The Amazing Girl website began as a result of my book, Becoming an Amazing Girl. Originally, the website was becominganamazinggirl.org, but it later changed to amazing-girl.org. I thought the other name was a bit too long. And I was planning to write more books, so I shouldn’t limit the title of my website to just one book. So in the book I talk about my life, my personal life and share details about some of the tough experiences I have gone through. And how I tried to get out of them.

In a very candid manner I talk about my emotions and what happened when I followed them. The good, and the bad. I skip a bit of the ugly….but that could come later. Here. In the next edition of the book, due to some requests. A girl’s search for a father

So what am I talking about? I’m talking about a girl’s search for a father. A father figure. A dad. Someone to be there. The journey of looking for one, the hopes, the disappointments, the challenges….and the final resolution. Or is it final?

I began my search for a dad when I was a teenager. That’s after my dad passed on. That’s a story for another day. I figured that if I did share this in my book, I might as well share it here. And talk with you. And perhaps it will lead to helping another girl find her place, her assurance, her confidence, her worth, her esteem. No editing – I’m telling it like it is

Raw and real as it comes, I just write away, with only typo-edits. I’m letting it flow. I’m not going to “arrange” it in a perfect manner. Because it’s not perfect. And because it’s still growing. It’s still happening. And these hurts don’t come in cute little boxes like the TV programs make us think. The hurts are raw, and messy and ugly. I’ll invite you into my life, I’ll share with you what I feel, what I felt, what’s going on. You might be a girl going through the same, you might know of one who needs a girlfriend along this way. I’ll be that girlfriend. I’ll be with you. Let’s talk, let’s share. I will. Tell dads about girls, and tell girls about dads

And why will I? Because I have looked for someone to share this, to tell others about it. To tell dads about girls. To tell girls about dads. And though there are many a good forums, organizations that are doing something close this…I haven’t found one that discusses what I really feel I need to share. What I feel needs to be talked about. How I feel it needs to be talked about. Real and raw and messy. I feel that there are some girls out there like me, who were, or still are in search of a dad. Who don’t know how to express it, or who to express it to. Or fear that if they tell, they’ll be more than grossly disappointed. Connecting dads and daughters?
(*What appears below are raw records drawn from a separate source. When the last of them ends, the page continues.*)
-- ==== Sys2Proof/Laws/Sparse.lean ====
section
/-! SUPPORT. Laws of sparse maps: reading after writing, and that every operation keeps the canonical form. -/
namespace Sys2Proof.Machine

variable {α : Type}

theorem Sparse.get_drop_ne (d : Nat → α) (m : List (Nat × α)) (k j : Nat) (h : j ≠ k) :
    Sparse.get d (Sparse.drop k m) j = Sparse.get d m j := by
  induction m with
  | nil => rfl
  | cons e r ih =>
    simp only [Sparse.drop, Sparse.get]
    split
    · next he =>
      subst he
      rw [ih, if_neg (fun x => h x.symm)]
    · simp only [Sparse.get, ih]

theorem Sparse.get_drop_eq (d : Nat → α) (m : List (Nat × α)) (k : Nat) : Sparse.get d (Sparse.drop k m) k = d k := by
  induction m with
  | nil => rfl
  | cons e r ih =>
    simp only [Sparse.drop]
    split
    · exact ih
    · next he => simp only [Sparse.get, if_neg he, ih]

theorem Sparse.get_ins (d : Nat → α) (m : List (Nat × α)) (k : Nat) (v : α) (j : Nat) :
    Sparse.get d (Sparse.ins k v (Sparse.drop k m)) j = if j = k then v else Sparse.get d m j := by
  induction m with
  | nil =>
    simp only [Sparse.drop, Sparse.ins, Sparse.get]
    by_cases h : j = k
    · simp [h]
    · have h2 : k ≠ j := fun x => h x.symm
      simp [h, h2]
  | cons e r ih =>
    simp only [Sparse.drop]
    split
    · next he =>
      rw [ih]
      by_cases h : j = k
      · simp [h]
      · simp only [if_neg h, Sparse.get]
        rw [if_neg (fun x => h (by omega))]
    · next he =>
      simp only [Sparse.ins]
      by_cases hk : k < e.1
      · rw [if_pos hk]
        by_cases h : j = k
        · simp [Sparse.get, h]
        · have hkj : k ≠ j := fun x => h x.symm
          by_cases h2 : e.1 = j
          · simp [Sparse.get, h, hkj, h2]
          · simp [Sparse.get, h, hkj, h2, Sparse.get_drop_ne d r k j h]
      · rw [if_neg hk]
        simp only [Sparse.get, ih]
        by_cases h2 : e.1 = j
        · have : j ≠ k := by omega
          simp [h2, this]
        · simp [h2]

/-- Reading after writing. -/
theorem Sparse.get_set [DecidableEq α] (d : Nat → α) (m : List (Nat × α)) (k : Nat) (v : α) (j : Nat) :
    Sparse.get d (Sparse.set d m k v) j = if j = k then v else Sparse.get d m j := by
  unfold Sparse.set
  split
  · next hv =>
    by_cases h : j = k
    · subst h
      rw [Sparse.get_drop_eq, if_pos rfl, hv]
    · rw [Sparse.get_drop_ne d m k j h, if_neg h]
  · exact Sparse.get_ins d m k v j

@[simp] theorem Sparse.get_set_eq [DecidableEq α] (d : Nat → α) (m : List (Nat × α)) (k : Nat) (v : α) :
    Sparse.get d (Sparse.set d m k v) k = v := by rw [Sparse.get_set, if_pos rfl]

theorem Sparse.get_set_ne [DecidableEq α] (d : Nat → α) (m : List (Nat × α)) (k : Nat) (v : α) (j : Nat) (h : j ≠ k) :
    Sparse.get d (Sparse.set d m k v) j = Sparse.get d m j := by rw [Sparse.get_set, if_neg h]

theorem Sparse.all_drop (p : Nat × α → Bool) (k : Nat) (m : List (Nat × α)) (h : m.all p = true) : (Sparse.drop k m).all p = true := by
  induction m with
  | nil => rfl
  | cons e r ih =>
    simp only [List.all_cons, Bool.and_eq_true] at h
    simp only [Sparse.drop]
    split
    · exact ih h.2
    · simp [h.1, ih h.2]

theorem Sparse.all_ins (p : Nat × α → Bool) (k : Nat) (v : α) (m : List (Nat × α)) (hk : p (k, v) = true) (h : m.all p = true) :
    (Sparse.ins k v m).all p = true := by
  induction m with
  | nil => simp [Sparse.ins, hk]
  | cons e r ih =>
    simp only [List.all_cons, Bool.and_eq_true] at h
    simp only [Sparse.ins]
    split
    · simp [hk, h.1, h.2]
    · simp [h.1, ih h.2]

theorem Sparse.all_clear (p : Nat × α → Bool) (q : Nat → Bool) (m : List (Nat × α)) (h : m.all p = true) :
    (Sparse.clear q m).all p = true := by
  induction m with
  | nil => rfl
  | cons e r ih =>
    simp only [List.all_cons, Bool.and_eq_true] at h
    simp only [Sparse.clear]
    split
    · exact ih h.2
    · simp [h.1, ih h.2]

variable [DecidableEq α]

theorem Sparse.wf_drop (d : Nat → α) (k : Nat) (m : List (Nat × α)) (h : Sparse.wf d m = true) : Sparse.wf d (Sparse.drop k m) = true := by
  induction m with
  | nil => rfl
  | cons e r ih =>
    simp only [Sparse.wf, Bool.and_eq_true] at h
    simp only [Sparse.drop]
    split
    · exact ih h.2
    · simp only [Sparse.wf, Bool.and_eq_true]
      exact ⟨⟨h.1.1, Sparse.all_drop _ k r h.1.2⟩, ih h.2⟩

theorem Sparse.wf_ins (d : Nat → α) (k : Nat) (v : α) (m : List (Nat × α)) (hv : v ≠ d k) (hk : m.all (fun x => decide (x.1 ≠ k)) = true)
    (h : Sparse.wf d m = true) : Sparse.wf d (Sparse.ins k v m) = true := by
  induction m with
  | nil => simp [Sparse.ins, Sparse.wf, hv]
  | cons e r ih =>
    have h' := h
    simp only [Sparse.wf, Bool.and_eq_true] at h
    simp only [List.all_cons, Bool.and_eq_true, decide_eq_true_eq] at hk
    simp only [Sparse.ins]
    split
    · next hlt =>
      simp only [Sparse.wf, Bool.and_eq_true, decide_eq_true_eq, List.all_cons]
      refine ⟨⟨hv, hlt, ?_⟩, ⟨by simpa using h.1.1, h.1.2⟩, h.2⟩
      have := h.1.2
      simp only [List.all_eq_true, decide_eq_true_eq] at this ⊢
      intro x hx
      exact Nat.lt_trans hlt (this x hx)
    · next hge =>
      simp only [Sparse.wf, Bool.and_eq_true]
      exact ⟨⟨h.1.1, Sparse.all_ins _ k v r (by simp; omega) h.1.2⟩, ih hk.2 h.2⟩

omit [DecidableEq α] in
theorem Sparse.drop_ne (k : Nat) (m : List (Nat × α)) : (Sparse.drop k m).all (fun x => decide (x.1 ≠ k)) = true := by
  induction m with
  | nil => rfl
  | cons e r ih =>
    simp only [Sparse.drop]
    split
    · exact ih
    · next he => simp [he]; simpa using ih

/-- A write keeps the canonical form. -/
theorem Sparse.wf_set (d : Nat → α) (m : List (Nat × α)) (k : Nat) (v : α) (h : Sparse.wf d m = true) :
    Sparse.wf d (Sparse.set d m k v) = true := by
  unfold Sparse.set
  split
  · exact Sparse.wf_drop d k m h
  · next hv => exact Sparse.wf_ins d k v _ hv (Sparse.drop_ne k m) (Sparse.wf_drop d k m h)

/-- Clearing keeps the canonical form. -/
theorem Sparse.wf_clear (d : Nat → α) (p : Nat → Bool) (m : List (Nat × α)) (h : Sparse.wf d m = true) :
    Sparse.wf d (Sparse.clear p m) = true := by
  induction m with
  | nil => rfl
  | cons e r ih =>
    simp only [Sparse.wf, Bool.and_eq_true] at h
    simp only [Sparse.clear]
    split
    · exact ih h.2
    · simp only [Sparse.wf, Bool.and_eq_true]
      exact ⟨⟨h.1.1, Sparse.all_clear _ p r h.1.2⟩, ih h.2⟩

omit [DecidableEq α] in
theorem Sparse.get_clear (d : Nat → α) (p : Nat → Bool) (m : List (Nat × α)) (k : Nat) :
    Sparse.get d (Sparse.clear p m) k = if p k then d k else Sparse.get d m k := by
  induction m with
  | nil => simp [Sparse.clear, Sparse.get]
  | cons e r ih =>
    simp only [Sparse.clear]
    split
    · next he =>
      rw [ih]
      by_cases h : e.1 = k
      · subst h; simp [he]
      · simp [Sparse.get, h]
    · next he =>
      simp only [Sparse.get, ih]
      by_cases h : e.1 = k
      · subst h; simp [he]
      · simp [h]

end Sys2Proof.Machine
end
I wish I could create something that connects dads and daughters. I know there are some good dads out there who’d like to adopt some daughters. And I know that there are some girls out there, who’d like to “adopt” a dad…or be “adopted” by one. Perhaps not the usual legal way. But another way. A covering way. I “knowing someone cares” kind of a way. God is good, and He’s a great father. But I’ll tell you what, a physical one is a precious gift. Any day.

So I don’t know what this will breed. A dad-daughter connection site? A place for girls to vent? To let out their hurts, to share their hearts? I don’t know. But I know what I will do. I will share. For I feel that this is my void to fill. Missing dads being missed

And what kind of a dad search are we talking about here? Some dads are dead. Physically. Some are dead other ways – emotionally distant, spiritually on different lanes, not mentoring their girls, divorced, separated, living abroad or far away from their families, disinterested, alcoholics, authoritarians, career chasers with no time for family, too concerned about their ego and not wanting to be associated with the feminine world…..the list is endless! But these dads are missing, and they are being missed. By their daughters. And sons too, I believe.

So these girls could be in search of a dad ‘cause theirs is totally not there. Or he’s not there in a way that is significant to her. I’ll tell you what I did, how I felt. What I went through. And what’s happening now. ‘Cause like I said, it’s not neatly tied in a cute little bow written “Eternal Solution to the Dad Search.” I still have my joys, and my lows. And I’ll share them with you. And I’ll be willing to listen to yours. It’s time to get raw and real, tell it like it is, and….fill this void that is mine to fill.